> _Work instruction_
From the entries below, return every line that includes the word "Machine".

> _Available records_
◆ ◆ ◆ ◆
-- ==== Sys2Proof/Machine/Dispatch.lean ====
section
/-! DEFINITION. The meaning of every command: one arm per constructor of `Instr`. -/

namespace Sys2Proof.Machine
◆ ◆ ◆ ◆
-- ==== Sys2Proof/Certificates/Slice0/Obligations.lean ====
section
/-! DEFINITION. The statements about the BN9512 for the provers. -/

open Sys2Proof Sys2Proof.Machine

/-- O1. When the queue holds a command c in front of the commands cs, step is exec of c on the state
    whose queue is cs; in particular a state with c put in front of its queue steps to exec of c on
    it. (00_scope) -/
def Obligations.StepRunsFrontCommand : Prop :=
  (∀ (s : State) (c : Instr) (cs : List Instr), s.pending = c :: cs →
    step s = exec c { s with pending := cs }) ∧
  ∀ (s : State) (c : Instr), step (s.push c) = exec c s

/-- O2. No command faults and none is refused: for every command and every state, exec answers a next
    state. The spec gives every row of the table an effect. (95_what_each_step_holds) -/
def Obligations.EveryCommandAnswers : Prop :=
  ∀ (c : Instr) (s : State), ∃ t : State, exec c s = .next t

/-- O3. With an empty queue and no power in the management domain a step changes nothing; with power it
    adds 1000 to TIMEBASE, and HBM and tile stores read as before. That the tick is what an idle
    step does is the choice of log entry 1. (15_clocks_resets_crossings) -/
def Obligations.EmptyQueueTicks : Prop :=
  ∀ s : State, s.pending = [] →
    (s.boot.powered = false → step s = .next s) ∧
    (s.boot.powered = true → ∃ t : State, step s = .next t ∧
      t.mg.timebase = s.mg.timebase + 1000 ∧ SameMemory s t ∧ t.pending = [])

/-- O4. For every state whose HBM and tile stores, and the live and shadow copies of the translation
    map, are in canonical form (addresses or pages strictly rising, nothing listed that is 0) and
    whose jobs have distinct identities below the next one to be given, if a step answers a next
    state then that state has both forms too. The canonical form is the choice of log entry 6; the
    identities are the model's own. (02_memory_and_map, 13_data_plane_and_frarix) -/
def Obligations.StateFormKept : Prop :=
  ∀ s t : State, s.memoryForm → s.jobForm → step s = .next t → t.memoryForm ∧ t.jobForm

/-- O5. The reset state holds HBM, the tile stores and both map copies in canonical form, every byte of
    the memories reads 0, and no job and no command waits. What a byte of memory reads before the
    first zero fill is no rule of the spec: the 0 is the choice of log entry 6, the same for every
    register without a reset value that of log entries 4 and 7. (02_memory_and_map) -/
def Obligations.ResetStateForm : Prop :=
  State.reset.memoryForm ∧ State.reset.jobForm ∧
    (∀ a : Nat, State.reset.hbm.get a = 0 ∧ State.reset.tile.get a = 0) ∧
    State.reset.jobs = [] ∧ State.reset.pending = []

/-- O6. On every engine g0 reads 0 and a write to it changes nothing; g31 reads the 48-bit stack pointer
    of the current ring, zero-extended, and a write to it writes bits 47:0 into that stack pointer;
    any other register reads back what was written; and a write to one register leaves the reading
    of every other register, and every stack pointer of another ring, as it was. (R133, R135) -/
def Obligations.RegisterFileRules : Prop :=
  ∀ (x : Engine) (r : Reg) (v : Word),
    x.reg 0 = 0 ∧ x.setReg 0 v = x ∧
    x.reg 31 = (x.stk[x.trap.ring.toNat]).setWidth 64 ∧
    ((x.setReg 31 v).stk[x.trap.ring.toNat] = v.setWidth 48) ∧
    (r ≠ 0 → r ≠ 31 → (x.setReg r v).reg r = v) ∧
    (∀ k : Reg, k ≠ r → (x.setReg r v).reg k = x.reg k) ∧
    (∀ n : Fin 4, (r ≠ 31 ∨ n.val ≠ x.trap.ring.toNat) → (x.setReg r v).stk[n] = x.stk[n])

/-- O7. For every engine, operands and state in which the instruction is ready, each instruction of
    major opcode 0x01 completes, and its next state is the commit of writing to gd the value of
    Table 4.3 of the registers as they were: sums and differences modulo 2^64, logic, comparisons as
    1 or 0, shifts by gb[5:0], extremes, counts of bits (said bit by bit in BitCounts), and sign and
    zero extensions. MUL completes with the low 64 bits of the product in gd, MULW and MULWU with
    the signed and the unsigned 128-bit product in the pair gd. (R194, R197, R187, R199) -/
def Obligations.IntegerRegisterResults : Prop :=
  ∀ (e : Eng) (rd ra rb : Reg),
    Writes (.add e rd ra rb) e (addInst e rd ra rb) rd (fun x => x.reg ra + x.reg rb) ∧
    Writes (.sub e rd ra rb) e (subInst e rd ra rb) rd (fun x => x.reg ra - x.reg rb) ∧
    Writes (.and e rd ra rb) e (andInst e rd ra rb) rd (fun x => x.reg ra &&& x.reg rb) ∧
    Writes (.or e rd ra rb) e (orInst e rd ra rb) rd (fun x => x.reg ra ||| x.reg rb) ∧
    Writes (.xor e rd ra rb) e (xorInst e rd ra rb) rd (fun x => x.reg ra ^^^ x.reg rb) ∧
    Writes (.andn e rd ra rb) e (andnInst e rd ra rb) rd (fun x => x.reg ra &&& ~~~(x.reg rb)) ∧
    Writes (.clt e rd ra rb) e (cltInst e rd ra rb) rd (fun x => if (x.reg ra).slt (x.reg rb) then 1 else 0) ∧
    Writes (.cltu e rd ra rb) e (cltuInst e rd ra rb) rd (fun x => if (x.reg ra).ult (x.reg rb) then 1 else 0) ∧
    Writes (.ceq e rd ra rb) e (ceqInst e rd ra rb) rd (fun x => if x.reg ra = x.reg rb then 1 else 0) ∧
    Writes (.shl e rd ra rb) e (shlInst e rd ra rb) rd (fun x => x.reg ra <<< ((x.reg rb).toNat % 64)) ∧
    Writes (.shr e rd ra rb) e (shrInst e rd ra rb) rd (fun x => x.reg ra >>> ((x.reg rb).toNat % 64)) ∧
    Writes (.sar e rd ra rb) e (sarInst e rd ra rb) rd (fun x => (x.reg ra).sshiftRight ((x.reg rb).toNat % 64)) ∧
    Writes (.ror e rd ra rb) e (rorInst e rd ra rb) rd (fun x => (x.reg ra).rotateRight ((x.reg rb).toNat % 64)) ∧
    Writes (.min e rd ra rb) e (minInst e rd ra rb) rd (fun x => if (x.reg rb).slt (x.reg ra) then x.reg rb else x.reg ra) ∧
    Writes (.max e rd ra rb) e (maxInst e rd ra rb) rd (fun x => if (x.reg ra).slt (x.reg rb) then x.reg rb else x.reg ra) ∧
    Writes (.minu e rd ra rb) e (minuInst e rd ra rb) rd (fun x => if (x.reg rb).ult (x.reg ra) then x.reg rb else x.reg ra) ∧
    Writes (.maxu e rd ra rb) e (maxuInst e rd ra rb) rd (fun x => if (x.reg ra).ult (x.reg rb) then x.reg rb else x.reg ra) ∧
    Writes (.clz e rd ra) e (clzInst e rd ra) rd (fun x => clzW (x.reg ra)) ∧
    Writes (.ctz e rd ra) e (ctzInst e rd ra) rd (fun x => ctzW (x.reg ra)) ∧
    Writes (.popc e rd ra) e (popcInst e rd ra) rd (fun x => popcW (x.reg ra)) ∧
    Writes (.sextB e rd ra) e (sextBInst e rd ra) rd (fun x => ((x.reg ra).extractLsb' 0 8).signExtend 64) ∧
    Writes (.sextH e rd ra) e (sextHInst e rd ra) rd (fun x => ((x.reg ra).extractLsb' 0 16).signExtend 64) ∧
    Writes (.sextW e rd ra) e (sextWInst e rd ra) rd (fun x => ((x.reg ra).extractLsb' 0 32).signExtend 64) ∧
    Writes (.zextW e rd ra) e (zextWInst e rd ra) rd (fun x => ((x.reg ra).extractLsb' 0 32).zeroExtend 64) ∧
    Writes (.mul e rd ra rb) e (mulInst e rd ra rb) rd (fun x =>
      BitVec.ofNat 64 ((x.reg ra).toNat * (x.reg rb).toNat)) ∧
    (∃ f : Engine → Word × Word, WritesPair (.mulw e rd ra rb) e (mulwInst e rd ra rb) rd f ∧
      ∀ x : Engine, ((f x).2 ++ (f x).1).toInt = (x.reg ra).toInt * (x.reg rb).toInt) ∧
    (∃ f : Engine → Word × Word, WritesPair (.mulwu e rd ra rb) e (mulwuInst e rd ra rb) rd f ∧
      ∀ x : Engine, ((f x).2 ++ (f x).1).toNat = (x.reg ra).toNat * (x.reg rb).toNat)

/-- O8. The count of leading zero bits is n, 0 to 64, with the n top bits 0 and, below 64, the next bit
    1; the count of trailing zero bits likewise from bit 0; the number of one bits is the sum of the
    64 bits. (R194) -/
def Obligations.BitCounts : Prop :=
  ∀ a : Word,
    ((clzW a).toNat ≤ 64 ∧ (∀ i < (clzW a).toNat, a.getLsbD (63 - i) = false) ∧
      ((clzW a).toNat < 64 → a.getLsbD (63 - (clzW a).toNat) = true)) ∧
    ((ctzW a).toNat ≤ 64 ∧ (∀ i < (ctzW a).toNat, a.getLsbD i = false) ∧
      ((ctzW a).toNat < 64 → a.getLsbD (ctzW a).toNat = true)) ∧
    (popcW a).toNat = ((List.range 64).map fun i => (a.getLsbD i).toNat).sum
◆ ◆ ◆ ◆
> _Solution for this exercise_
-- ==== Sys2Proof/Machine/Dispatch.lean ====
namespace Sys2Proof.Machine
open Sys2Proof Sys2Proof.Machine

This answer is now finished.